The effect of “demand side” reforms to financial aid and information will ultimately depend on the supply of quality seats. If the capacity of good programs is basically fixed, then every low-income student who gets a seat will displace another who would have benefited.

Fortunately, we are starting to learn how to design post-secondary programs that set low-income students up for success, but it often requires fundamentally reforming how colleges are organized. For instance, new research suggests that immersive, structured programs with clear expectations for student performance and behavior can promote success.

Unfortunately, most colleges are perfectly content with business as usual. To start, the federal government could put colleges on the hook when students default on loans, giving colleges more incentive to make institutional changes.

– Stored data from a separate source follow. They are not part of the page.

-- ==== Sys2Proof/Decode.lean ====
section
/-! DEFINITION. The words of the command table. Every row of the table has an empty list of fields and no encoding: commands of
this hardware are register accesses, packets and events, not instruction words (log entry 6). -/

namespace Sys2Proof

/-- No row of the table gives bits, so no word spells a command. [DESIGN CHOICE, log entry 6] -/
def decodeTableWord (_nbits _w : Nat) : Option Instr := none

end Sys2Proof
end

But policymakers must also create space for options besides the traditional two- or four-year college that can provide additional pathways to the middle class. For instance, learning skills for a particular field may not require multiple semesters of fifteen-week courses, general education requirements, and the like, but rather short bursts of intensive, targeted instruction followed by opportunities to apply that learning on the job. Learners could repeat this sequence several times to keep up with industry demands, all while earning credentials that add up to a larger whole.

Existing colleges and universities can promote upward mobility, but they are not miracle workers. It is time to again redefine what post-secondary education looks like and who it should serve.